North Bay Railway[1]
Loco 1931 Neptune passes 1932 Triton at Beach Station, 3 August 2006.

North Bay Railway (NBR) is a miniature railway in Scarborough, North Yorkshire, England. It was built in 1931, to the gauge of 20 in (508 mm), and runs for approximately 78 mile (1.4 km) between Peasholm Park and Scalby Mills in the North Bay area of the town.

The grand opening

The opening ceremony took place at 2 p.m. on Saturday 23 May 1931. The locomotive, Neptune, was officially handed over by the Chairman of the North Side Development Committee, Alderman Whitehead, to the Mayor of Scarborough, Alderman J.W. Butler, for the Entertainments Department.
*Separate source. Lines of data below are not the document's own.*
-- ==== Sys2Proof/Machine/Ingest.lean ====
section
/-! DEFINITION. Ingest (R387–R392): the checks of each filing in their order, the revocation of host access, and the commit
of the filings in entry order. -/

namespace Sys2Proof.Machine

/-- R387: the argument block's header. -/
structure IngestArgs where
  nfil : Nat
  period : Nat
  keyset : Nat
  deriving DecidableEq, Repr

/-- R387: an argument block of the length that its header calls for. -/
def parseIngest (b : List Byte) (len : Nat) : Option IngestArgs :=
  let n := leAt b 2 2
  let ok := b.length = len && leAt b 0 1 = 1 && leAt b 1 1 = 0 && 1 ≤ n && n ≤ 512 && len = 64 + 1408 * n && allZero (slice b 0x10 48)
  if ok then some { nfil := n, period := leAt b 4 4, keyset := leAt b 8 8 } else none

/-- R387: filing entry i. -/
def filingAt (b : List Byte) (i : Nat) : List Byte := slice b (64 + 1408 * i) 1408

/-- R387, R388: the parts of a filing entry. -/
def filHdr (f : List Byte) : List Byte := slice f 0 0x80
def filSig (f : List Byte) : List Byte := slice f 0x80 384
def filDref (f : List Byte) : Nat := leAt f 0x200 4
def filH0 (f : List Byte) : Nat := leAt f 0x204 2
def filH1 (f : List Byte) : Nat := leAt f 0x206 2
def filCert (f : List Byte) : List Byte := slice f 0x240 832
def filDesc (f : List Byte) : List Byte := slice f 0x40 64

/-- R390 check 1: the entry's own fields. -/
def filEntryOk (f : List Byte) : Bool := bits (filDref f) 30 2 = 0 && leAt f 0x208 8 = 0 && allZero (slice f 0x210 48)

/-- R389: the bytes of one polynomial buffer of a filing of one ciphertext. -/
def filBytes (x : Desc) : Nat := x.level * x.N * 4

/-- R390 check 2: an admitted job names a slot, as an input or within a region of its image's buffers. -/
def State.slotNamed (s : State) (r : Nat) : Bool :=
  s.jobs.any fun j => j.live && ((j.inputs.any fun p => refKey p.1 = refKey r) ||
    (mapGet [] s.slotBufs j.slot).any fun b => b.2 = refHandle r)

/-- R390 check 2: a staging handle. -/
def State.stagingOk (s : State) (h n : Nat) : Bool :=
  s.handleOk h && s.hBound h && 2 ≤ s.hLoc h && s.hAttr h Attr.HOST && !s.writeForbidden h && !s.hAttr h Attr.DESC && decide (n ≤ s.hLen h) &&
    !s.namedByJob h

/-- What the filings of one INGEST hold while they are verified: staging handles and slots (log 85). -/
structure Holds where
  handles : List Nat := []
  slots : List Nat := []
  deriving DecidableEq, Repr

/-- R390 check 2. -/
def State.filHandlesOk (s : State) (held : Holds) (f : List Byte) : Bool :=
  let n := filBytes (parseDesc (filDesc f))
  let d := filDref f
  filH0 f != filH1 f && s.stagingOk (filH0 f) n && s.stagingOk (filH1 f) n && refNamesSlot d && s.slotOk d && !s.slotNamed d &&
    !(s.pendSlots.any fun p => p.1 = refKey d) && !held.handles.contains (filH0 f) && !held.handles.contains (filH1 f) &&
    !held.slots.contains (refKey d)

/-- R388, R390 check 3: a certificate's fields for a period and a key set. -/
def certFieldsOk (c : List Byte) (a : IngestArgs) : Bool :=
  leAt c 0 4 = 0x31544346 && leAt c 4 4 = 1 && 1 ≤ leAt c 8 4 && leAt c 8 4 ≤ 0xFFFFFFFE && leAt c 0x14 4 = 0 && allZero (slice c 0x20 32) &&
    leAt c 0x18 8 = a.keyset && leAt c 0xC 4 ≤ a.period && a.period ≤ leAt c 0x10 4

/-- R390: a verified certificate kept in the cache of 65,536; a full cache drops its oldest (DESIGN CHOICE, log 85). -/
def State.cacheCert (s : State) (key : List Byte) : State :=
  s.updSec fun x => { x with certs := (if x.certs.length < 65536 then x.certs else x.certs.drop 1) ++ [key] }

/-- R388, R390 check 3: the certificate is in the cache, or its RSIG verifies under the registry's key. -/
def State.certOk (s : State) (c registry : List Byte) (a : IngestArgs) : Bool × State :=
  if !certFieldsOk c a then (false, s)
  else
    let key := sha256 c
    if s.sec.certs.contains key then (true, s)
    else
      let (ok, s1) := s.verify registry (slice c 0x1C0 384) (c.take 0x1C0)
      if ok && sha256 registry == s.inst.registry then (true, s1.cacheCert key) else (false, s1)

/-- R34, R35, R388, R390 check 4: the header's fields, and its descriptor: of one ciphertext or of a group (R34), whose buffers
hold every member (R35). -/
def State.filHdrOk (s : State) (f : List Byte) (a : IngestArgs) : Bool :=
  let h := filHdr f
  let x := parseDesc (filDesc f)
  leAt h 0 4 = 0x314C4946 && leAt h 4 2 = 1 && leAt h 6 2 = 0 && leAt h 8 4 = leAt (filCert f) 8 4 && leAt h 0xC 4 = a.period &&
    allZero (slice h 0x30 16) && descReservedOk (filDesc f) && (x.type = 1 || x.type = 3) && x.polys = 2 && x.special = 0 && x.poison = 0 &&
    x.lineage = 0 && x.h0 = nullHandle && x.h1 = nullHandle && x.h2 = nullHandle && x.keyset = a.keyset &&
    match s.chain? x.chain with
    | some c => x.ringOk c && decide (x.handleBytes ≤ s.hLen (filH0 f)) && decide (x.handleBytes ≤ s.hLen (filH1 f))
    | none => false

/-- What became of a filing: the code that decided it (0 none), whether its handles' host access was revoked, and the
attributes that they had. -/
structure Filing where
  entry : List Byte
  code : Nat
  revoked : Bool := false
  attr0 : Nat := 0
  attr1 : Nat := 0
  deriving DecidableEq, Repr

/-- R390 checks 5a, 5b and 6, on the data as the part holds it; of a group, on the data of every member (DESIGN CHOICE,
log 86). -/
def State.filData (s : State) (f : List Byte) : State × Nat :=
  let x := parseDesc (filDesc f)
  let g0 := s.read (filH0 f) 0 x.handleBytes { mid := 1 }
  let g1 := g0.st.read (filH1 f) 0 x.handleBytes { mid := 1 }
  let ps := (s.chainOf x.chain).primes
  if !(residuesOk (x.M * x.N) ps g0.bytes && residuesOk (x.M * x.N) ps g1.bytes) then (g1.st, Ev.RANGE)
  else if !(chunkTree (g0.bytes ++ g1.bytes) == slice (filHdr f) 0x10 32) then (g1.st, Ev.DIGEST_BAD)
  else
    let (ok, s1) := g1.st.verify (slice (filCert f) 0x40 384) (filSig f) (filHdr f)
    (s1, if ok then 0 else Ev.SIG_BAD)

/-- R390, R391: the checks of a filing, in their order; host access is revoked before step 5. -/
def State.filCheck (s : State) (held : Holds) (registry : List Byte) (a : IngestArgs) (f : List Byte) : State × Holds × Filing :=
  if !(filEntryOk f && s.filHandlesOk held f) then (s, held, { entry := f, code := Ev.RANGE })
  else
    let held' : Holds := { handles := filH0 f :: filH1 f :: held.handles, slots := refKey (filDref f) :: held.slots }
    match s.certOk (filCert f) registry a with
    | (false, s1) => (s1, held', { entry := f, code := Ev.CERT_BAD })
    | (true, s1) =>
      if !s1.filHdrOk f a then (s1, held', { entry := f, code := Ev.RANGE })
      else
        let a0 := s1.rd (R.SPAD_HTAB0_ATTR (hDie (filH0 f)) (hIdx (filH0 f)))
        let a1 := s1.rd (R.SPAD_HTAB0_ATTR (hDie (filH1 f)) (hIdx (filH1 f)))
        let (s2, code) := ((s1.revokeHost (filH0 f)).revokeHost (filH1 f)).filData f
        (s2, held', { entry := f, code := code, revoked := true, attr0 := a0, attr1 := a1 })

/-- A handle's attributes set. -/
def State.setAttr (s : State) (h a : Nat) : State := s.wr (R.SPAD_HTAB0_ATTR (hDie h) (hIdx h)) a

/-- R387: a filing's RESULT written. -/
def State.filResult (s : State) (addr code accepted lineage : Nat) : State :=
  s.toHost (addr + 0x208) (leBytes 8 (code % 2 ^ 16 + accepted * 2 ^ 16 + lineage % 2 ^ 24 * 2 ^ 32))

/-- R392: a refused filing: its attributes restored, counted, recorded and raised. -/
def State.filRefuse (s : State) (e : Entry) (addr : Nat) (x : Filing) (code : Nat) : State :=
  let s1 := if x.revoked then (s.setAttr (filH0 x.entry) x.attr0).setAttr (filH1 x.entry) x.attr1 else s
  let s2 := (s1.sat R.SEC_INGEST_REFUSED 1).secLast code Src.INGEST e.tag
  (s2.raise { code := code, unit := Unit.SECURITY, detail := e.tag * 2 ^ 32 }).filResult addr code 0 0

/-- R392: a filing accepted: CT alone, a RECORD with LINK = CONTRIB (row 1 of R355) for each member (R350), its descriptor committed with its
handles, the bindings set, and RESULT written. Where no lineage record is free it is refused (DESIGN CHOICE, log 85). -/
def State.filAccept (s : State) (e : Entry) (addr : Nat) (x : Filing) : State × Nat :=
  let f := x.entry
  let r : LinRec := { cls := Cls.RECORD, floor := 1, link := leAt (filHdr f) 8 4 }
  match s.assign (List.replicate (parseDesc (filDesc f)).M r) with
  | none => (s.filRefuse e addr x Ev.LINEAGE_FULL, Ev.LINEAGE_FULL)
  | some (l, s1) =>
    let y := { parseDesc (filDesc f) with h0 := filH0 f, h1 := filH1 f, lineage := l }
    let s2 := (s1.setAttr (filH0 f) (2 ^ Attr.CT)).setAttr (filH1 f) (2 ^ Attr.CT)
    let s3 := ((s2.writeSlot (filDref f) y.toBytes).bindDesc y).sat R.SEC_INGEST_ACCEPTED 1
    (s3.filResult addr 0 1 l, 0)

/-- R392: the filings committed in entry order: the state and the code of the first that was refused. -/
def State.filCommit (s : State) (e : Entry) (addr : Nat) : List Filing → Nat → Nat → State × Nat
  | [], _, first => (s, first)
  | x :: xs, i, first =>
    let a := addr + 64 + 1408 * i
    let (t, code) := if x.code = 0 then s.filAccept e a x else (s.filRefuse e a x x.code, x.code)
    t.filCommit e addr xs (i + 1) (if first = 0 then code else first)

/-- R311: an INGEST entry's own fields. -/
def State.ingestEntryOk (s : State) (e : Entry) : Bool :=
  s.entryOk e && e.kind = 3 && e.q 8 = 0 && aligned64 (e.q 0x10) && decide (e.q 0x18 < 2 ^ 32) && e.q 0x20 = 0 && e.q 0x28 = 0 && e.q 0x30 = 0

/-- INGEST (R387–R392). `registry` is the public key of the filer registry, which the configuration names by its hash.
Without Sage's table every INGEST is refused (R348, R381). -/
def execIngest (r : Fin 64) (entry : List Byte) (args : List Byte) (registry : List Byte) (ups : List Upset) (s : State) :
    Host.Outcome State Fault Refusal :=
  .next ((s.plant ups).onEntry r entry 1 fun s e =>
    if !(s.ingestEntryOk e && s.on R.SAGE_CFG_ENABLE) then s.refuseEntry e Ev.RANGE Unit.HOST
    else
      match parseIngest args (e.q 0x18) with
      | none => (s.secLast Ev.RANGE Src.INGEST e.tag).refuseEntry e Ev.RANGE Unit.SECURITY
      | some a =>
        let (s1, _, xs) := (List.range a.nfil).foldl (fun (acc : State × Holds × List Filing) i =>
          let (t, h, x) := acc.1.filCheck acc.2.1 registry a (filingAt args i)
          (t, h, acc.2.2 ++ [x])) (s, {}, [])
        let (s2, code) := s1.filCommit e (e.q 0x10) xs 0 0
        s2.postFor e { code := code })

end Sys2Proof.Machine
end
Alderman Whitehead made a short presentation speech:
"On behalf of the National Union of Drivers, Engineers and others, I have to present you, the first driver of the North Bay Railway Engine, with your insignia of office, your oil can and your 'sweat rag'."
The mayor was presented with a peaked cap, an oil can (adorned with a blue ribbon), and a rag, before driving the train from Peasholm Station non-stop to Scalby Mills, at which point the engine was transferred to the other end of the train for the return journey.


During the Second World War, the railway was closed as it was in the Coastal Defence Area. The last train ran on 6 July 1940 and the railway remained closed until the Easter weekend 1945. The station nameboards at Peasholm and Scalby Mills, and the one on Peasholm signalbox were removed as security measures. The tunnel in Northstead Manor Gardens was used to store packing cases for the musical instruments belonging to the Royal Naval School of Music, which at that time was based in the Norbreck Hotel.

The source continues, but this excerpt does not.